Mashed Potatoes with Bacon & Cheddar
- 5 pound russet potatoes
- 10 slice bacon
- 8 ounce cream cheese, room temperature
- 1/2 cup unsalted butter, melted
- 1 cup sour cream
- 1/4 cup chives, minced
- 2 1/2 cup cheddar cheese, grated
- 2 teaspoon kosher salt
- 1/2 teaspoon pepper
Preheat oven to 350 degrees. Peel potatoes, and cut into 1-inch chunks. Place in a large saucepan, and add enough cold water to cover by about 2 inches. Bring to a boil over medium-high heat, and reduce to a simmer. Cook until tender and easily pierced with a paring knife, about 20 minutes. Transfer to a colander to drain; return to pan, cover, and set aside.

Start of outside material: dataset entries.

-- ==== Sys2Proof/Tests/Slice0.lean ====
section
/-! SUPPORT. Tests: what well-formedness refuses, frames and telegrams written out byte by byte, the spec's worked
examples, and for each statement with hypotheses a state and operands that meet those of each clause (the theorems
`met_<statement>`, in the order of the clauses). -/

namespace Sys2Proof.Tests

-- Each test is evaluated by the kernel; one after the other, so that they share a thread.
set_option Elab.async false

open Sys2Proof Sys2Proof.Machine

/-! ### States to test on -/

/-- READY is set, the clock reads Monday 10:00, nothing is configured. -/
def live : State := { State.reset with
  time := { TimeBase.reset with
    now := 1000, resetn := true, ready := true, released := some 0, controlAt := some 30000, sampleAt := some 10020
    ticking := [0, 1] }
  clock := { Clock.reset with timeOfWeek := some 600, minuteAt := some 60000 } }

/-- An ACTIVE device of a kind bound to zone 0. -/
def device (serial : Nat) (kind : DeviceKind) : Device :=
  { Device.admitted { number := 1, serial := BitVec.ofNat 32 serial, kind, sightings := 1, age := 0 } (some 0) with
    state := .active, fresh := false }

def valve : Device := { device 7 .valveHead with commanded := some 20, target := 20 }
def unit : Device := device 8 .roomUnit

/-- A grant of a POSITION run to 60. -/
def grant (running : Bool) : Grant :=
  { running, target := 60, kind := .position, cls := .normal, issued := 0, mark := false }

/-- A RUNNING line with one device at slot 5, address 6, whose answer is awaited. -/
def answering (d : Device) : State :=
  let s := live.setDevice 5 (some d)
  { s with bus := { s.bus with line := .running, part := .slot 5, answer := some 5 } }

/-- One POSITION entry for slot 5. -/
def entry : Entry := { slot := 5, kind := .position, target := 60, cls := .normal }

def queued (s : State) (q : List Entry) : State := { s with motor := { s.motor with queue := q } }
def burning (s : State) (b : Burner) : State := { s with boiler := { s.boiler with burner := b } }
def onLine (s : State) (l : Line) : State := { s with bus := { s.bus with line := l } }
def inMode (s : State) (m : Mode) : State := { s with house := { s.house with mode := m } }
def charging (s : State) (c : CylinderState) : State := { s with cylinder := { s.cylinder with state := c } }
def asleep (s : State) : State := { s with time := { s.time with ready := false } }
def joins (s : State) (n age : Nat) : State := { s with bus := { s.bus with
  joins := (List.range n).map (fun k =>
    { number := k + 1, serial := BitVec.ofNat 32 (k + 1), kind := .valveHead, sightings := 1, age })
  lastEntry := n } }

/-- A hold of 21.0 °C with this handle. -/
def hold (handle : Nat) (ending : EndKind) : Hold :=
  { handle, setpoint := 210, ending, origin := .link, retain := false, pushed := 0 }

/-- Zone 0 has a countdown hold in its last minute above an indefinite one. -/
def held : State := live.setStack 0 [hold 9 (.countdown 1), hold 8 .indefinite]

/-- Zone 0 has points at 6:40, 10:00 and 22:00. -/
def programmed : State := live.setPoints 0
  [{ time := 400, level := .deg 200 }, { time := 600, level := .deg 180 }, { time := 1320, level := .deg 160 }]

/-- Items of one or more (code, value) pairs. -/
def items (l : List (Nat × Int)) : List Item :=
  l.map (fun p => { code := BitVec.ofNat 8 p.1, value := BitVec.ofInt 16 p.2 })

/-- The state after a command or event. -/
def after (s : State) (i : Instr) : State :=
  match exec i s with
  | .next t => t
  | .fault _ => s
  | .refused _ => s

/-! ### Well-formedness refuses -/

theorem wf_refuses_six_items :
    (Instr.writeHouse 0 (items [(3, 1), (4, 1), (5, 1), (6, 1), (8, 1), (9, 1)])).wf = false := by decide +kernel
theorem wf_refuses_empty_item : (Instr.writeHouse 0 (items [(0, 1)])).wf = false := by decide +kernel
theorem wf_refuses_enable_alone : (Instr.writeZone 3 (items [(16, 1)])).wf = false := by decide +kernel
theorem wf_refuses_short_frame_of_20 : (Instr.shortFrame (List.replicate 20 0)).wf = false := by decide +kernel
theorem wf_refuses_good_crc : (Instr.frameCrcError (withCrc (List.replicate 19 0))).wf = false := by decide +kernel
theorem wf_refuses_crc_error_of_19 : (Instr.frameCrcError (List.replicate 19 1)).wf = false := by decide +kernel
theorem wf_refuses_zone_of_other_kind : (Instr.read .hold 1 1 1 3).wf = false := by decide +kernel
theorem wf_refuses_handle_zero : (Instr.holdCountdownExpiry 0).wf = false := by decide +kernel
theorem wf_refuses_entry_number_65536 : (Instr.joinEntryExpiry 65536).wf = false := by decide +kernel
theorem wf_refuses_good_command_as_bad : (Instr.badCommand 1 1).wf = false := by decide +kernel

2. Meanwhile, heat a large skillet over medium heat. Add bacon, and cook until crisp and browned, turning once. Transfer to paper towels to drain; let cool, and crumble into pieces.
3. Using a fork, mash the potatoes in pan until light and fluffy. Add the cream cheese, butter, and sour cream, and stir until combined and smooth. Add the chives, 2 cups cheddar cheese, half the bacon, salt, and pepper. Stir until well combined.
Transfer to a buttered 3 quart baking dish. top with remaining 1/2 cup cheddar cheese. bake until top is slightly golden and potatoes are heated through about 30 mins. Remove from oven. garnish with remaining bacon. serve immediately.